[Items from a dataset]
────────────────

-- ==== Sys2Proof/Machine/Dgs.lean ====
section
/-! DEFINITION. The Dagrim Geometry Stream: blocks, records, libraries, staging areas and the stripe header section
(05_geometry_stream.md R118-R149). -/

namespace Sys2Proof.Machine

/-! ### Blocks (R118-R121) -/

/-- A field of n bytes (n at most 6) at a byte offset, little-endian. -/
def fld (ws : List Word) (off n : Nat) : Nat :=
  let i := off / 4
  (wordAt ws i + wordAt ws (i + 1) * 2 ^ 32 + wordAt ws (i + 2) * 2 ^ 64) / 2 ^ (8 * (off % 4)) % 2 ^ (8 * n)

def sfld (ws : List Word) (off n : Nat) : Int := signed (8 * n) (fld ws off n)

/-- A block as it arrives: its header fields, its payload words, and whether it passes R120 for a stream kind. -/
structure RawBlock where
  seq : Nat
  lib : Nat
  good : Bool
  payload : List Word
  deriving DecidableEq, Repr

/-- The first n words of an operand; what it does not list is 0. -/
def takeWords (ws : List Word) (n : Nat) : List Word := ws.take n ++ List.replicate (n - ws.length) 0

/-- The seed of a block's check value (R119). -/
def dgsSeed (lib seq : Nat) : Word := 0xFFFFFFFF ^^^ BitVec.ofNat 32 lib ^^^ lo32 seq ^^^ hi32 seq

/-- A block of 65,536 bytes checked under R120 for kind 0 (library) or 1 (stripe). -/
def rawBlock (kind : Nat) (ws : List Word) : RawBlock :=
  let len := wordAt ws 5
  let seq := word64 ws 2
  let lib := wordAt ws 4
  let shape := wordAt ws 0 == 0x31534744 && wordAt ws 1 == kind * 256 + 1 && wordAt ws 6 == 0 && len % 8 == 0
    && decide (len ≤ 65504)
  let payload := if shape then takeWords (ws.drop 8) (len / 4) else []
  { seq := seq, lib := lib, payload := payload
    good := shape && wordAt ws 7 == (crcWords (dgsSeed lib seq) (takeWords ws 7 ++ payload)).toNat }

/-! ### Records (R122-R126) -/

/-- Cause codes (Table 5-7). -/
def dgsBlockCheck : Nat := 0x01
def dgsBlockSeq : Nat := 0x02
def dgsBlockLength : Nat := 0x03
def dgsRecordType : Nat := 0x04
def dgsRecordLength : Nat := 0x05
def dgsReserved : Nat := 0x06
def dgsGeometry : Nat := 0x07
def dgsCoordRange : Nat := 0x08
def dgsCellNesting : Nat := 0x09
def dgsDuplicate : Nat := 0x0A
def dgsUndefined : Nat := 0x0B
def dgsDepth : Nat := 0x0C
def dgsOrder : Nat := 0x0D
def dgsCover : Nat := 0x0E
def dgsMismatch : Nat := 0x0F
def dgsBlockRange : Nat := 0x10
def dgsActive : Nat := 0x11
def dgsCellLimit : Nat := 0x12

/-- STRIPE_ROOT's fields. -/
structure RootRec where
  stripe : Nat
  lib : Nat
  rows : Nat
  sx : Int
  sy : Int
  firstBlock : Nat
  blocks : Nat
  streamBlocks : Nat
  deriving DecidableEq, Repr

/-- A record (Table 5-3). -/
inductive DgsRec where
  | cellBegin (id : Nat)
  | cellEnd
  | prim (p : Prim)
  | place (p : Place)
  | doseClass (c : Nat)
  | combine (additive : List Nat)
  | root (r : RootRec)
  | complexity (first b : Nat) (entries : List SegBound)
  deriving DecidableEq, Repr

/-- What parsing finds: a cause of Table 5-7, or a value. -/
inductive Parsed (α : Type) where
  | bad (cause : Nat)
  | good (a : α)
  deriving DecidableEq, Repr

def ptAt (ws : List Word) (off : Nat) : Pt := { x := sfld ws off 4, y := sfld ws (off + 4) 4 }

/-- The segments of a PATH from its points (R124). -/
def pathSegs (ws : List Word) (kinds : Nat) : Nat → Nat → Nat → List PathSeg
  | 0, _, _ => []
  | m + 1, i, off =>
    if bit kinds i then { control := some (ptAt ws off), stop := ptAt ws (off + 8) } :: pathSegs ws kinds m (i + 1) (off + 16)
    else { control := none, stop := ptAt ws off } :: pathSegs ws kinds m (i + 1) (off + 8)

def onesIn (v n : Nat) : Nat := ((List.range n).filter (bit v)).length

/-- dd of a quadratic segment (R158). -/
def bezierDd (p0 p1 p2 : Pt) : Nat := (p0.x - 2 * p1.x + p2.x).natAbs + (p0.y - 2 * p1.y + p2.y).natAbs

/-- Every quadratic segment needs at most 1,024 pieces (R159). -/
def pathFlat : Pt → List PathSeg → Bool
  | _, [] => true
  | p, s :: rest => (match s.control with | none => true | some c => decide (bezierDd p c s.stop ≤ 16777216)) && pathFlat s.stop rest

/-- The bits of COMBINE's additive field that are set. -/
def additiveClasses (ws : List Word) : List Nat := (List.range 256).filter fun c => bit (fld ws (8 + c / 8) 1) (c % 8)

def segBound (ws : List Word) (b off : Nat) : SegBound :=
  { active := fld ws off 4, blocks := (List.range b).map fun k => (fld ws (off + 8 + 8 * k) 4, fld ws (off + 12 + 8 * k) 4) }

/-- Length in 8-byte words that the content gives (Table 5-2), or none for an unknown type. -/
def recLength (ty : Nat) (ws : List Word) : Option Nat :=
  match ty with
  | 0x01 | 0x02 | 0x30 => some 1
  | 0x10 | 0x20 => some 3
  | 0x11 | 0x21 => some 4
  | 0x12 => some (1 + fld ws 4 2)
  | 0x13 => some (3 + fld ws 4 2 + onesIn (fld ws 8 4 + fld ws 12 4 * 2 ^ 32) 64)
  | 0x14 => some 2
  | 0x31 | 0x40 => some 5
  | 0x41 => some (2 + fld ws 8 2 * (1 + fld ws 10 1))
  | _ => none

/-- Reserved bytes of a record, as (offset, size), and its defined flag bits. -/
def recReserved (ty : Nat) (ws : List Word) : List (Nat × Nat) × Nat :=
  match ty with
  | 0x02 => ([(4, 4)], 0)
  | 0x10 => ([(20, 4)], 0)
  | 0x11 => ([(28, 4)], 1)
  | 0x12 | 0x13 => ([(6, 2)], 1)
  | 0x20 => ([(20, 4)], 7)
  | 0x21 => ([], 7)
  | 0x30 => ([(5, 3)], 0)
  | 0x31 => ([(4, 4)], 0)
  | 0x40 => ([(30, 2), (36, 4)], 0)
  | 0x41 => ([(11, 1), (12, 4)] ++ (List.range (fld ws 8 2)).map fun e => (20 + e * (8 + 8 * fld ws 10 1), 4), 0)
  | _ => ([], 0)

def reservedOk (ty flags : Nat) (ws : List Word) : Bool :=
  let r := recReserved ty ws
  r.1.all (fun x => fld ws x.1 x.2 == 0) && (flags == flags % (r.2 + 1))
    && (ty != 0x13 || (fld ws 8 4 + fld ws 12 4 * 2 ^ 32) / 2 ^ fld ws 4 2 == 0)

/-- The fields of a record whose type, length and reserved fields are right; none for a breach of Table 5-3 (R125). -/
def recFields (ty flags : Nat) (ws : List Word) : Option DgsRec :=
  match ty with
  | 0x01 => if fld ws 4 4 = 0xFFFFFFFF then none else some (.cellBegin (fld ws 4 4))
  | 0x02 => some .cellEnd
  | 0x10 =>
    let x0 := sfld ws 4 4
    let y0 := sfld ws 8 4
    let x1 := sfld ws 12 4
    let y1 := sfld ws 16 4
    if x0 < x1 ∧ y0 < y1 then some (.prim (.rect x0 y0 x1 y1)) else none
  | 0x11 =>
    let y0 := sfld ws 4 4
    let y1 := sfld ws 8 4
    let xl0 := sfld ws 12 4
    let xr0 := sfld ws 16 4
    let xl1 := sfld ws 20 4
    let xr1 := sfld ws 24 4
    if y0 < y1 ∧ xl0 ≤ xr0 ∧ xl1 ≤ xr1 ∧ (xl0 < xr0 ∨ xl1 < xr1) then
      some (.prim (.trap (flags == 1) y0 y1 xl0 xr0 xl1 xr1))
    else none
  | 0x12 =>
    let n := fld ws 4 2
    if 3 ≤ n ∧ n ≤ 64 then some (.prim (.poly (flags == 1) ((List.range n).map fun i => ptAt ws (8 + 8 * i)))) else none
  | 0x13 =>
    let m := fld ws 4 2
    let start := ptAt ws 16
    let segs := pathSegs ws (fld ws 8 4 + fld ws 12 4 * 2 ^ 32) m 0 24
    if 2 ≤ m ∧ m ≤ 64 ∧ (segs.getLast?.map (·.stop)) = some start ∧ pathFlat start segs = true then
      some (.prim (.path (flags == 1) start segs))
    else none
  | 0x14 => if fld ws 12 4 = 0 then none else some (.prim (.disc (ptAt ws 4) (fld ws 12 4)))
  | 0x20 =>
    some (.place { orient := flags, cell := fld ws 4 4, ox := sfld ws 8 6, oy := sfld ws 14 6, nx := 1, ny := 1, px := 0, py := 0 })
  | 0x21 =>
    let nx := fld ws 20 2
    let ny := fld ws 22 2
    let px := sfld ws 24 4
    let py := sfld ws 28 4
    if nx = 0 ∨ ny = 0 ∨ px = 0 ∨ py = 0 then none
    else
      some (.place { orient := flags, cell := fld ws 4 4, ox := sfld ws 8 6, oy := sfld ws 14 6, nx := nx, ny := ny, px := px,
                     py := py })
  | 0x30 => some (.doseClass (fld ws 4 1))
  | 0x31 => some (.combine (additiveClasses ws))
  | 0x40 =>
    let r : RootRec := { stripe := fld ws 4 4, lib := fld ws 8 4, rows := fld ws 12 4, sx := sfld ws 16 6, sy := sfld ws 22 6,
                         firstBlock := fld ws 28 1, blocks := fld ws 29 1, streamBlocks := fld ws 32 4 }
    if 1 ≤ r.rows ∧ r.rows ≤ 2147418112 ∧ 1 ≤ r.blocks ∧ r.blocks ≤ 8 ∧ 1 ≤ r.streamBlocks then some (.root r) else none
  | 0x41 =>
    let n := fld ws 8 2
    let b := fld ws 10 1
    if n = 0 then none
    else some (.complexity (fld ws 4 4) b ((List.range n).map fun e => segBound ws b (16 + e * (8 + 8 * b))))
  | _ => none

────────────────

Please transcribe only the lines in the records above running from the line that has "(fld ws 4 1))" through the line that has "let r : RootRec", both included, exactly as they appear.

> **Response area**:
  | 0x30 => some (.doseClass (fld ws 4 1))
  | 0x31 => some (.combine (additiveClasses ws))
  | 0x40 =>
    let r : RootRec := { stripe := fld ws 4 4, lib := fld ws 8 4, rows := fld ws 12 4, sx := sfld ws 16 6, sy := sfld ws 22 6,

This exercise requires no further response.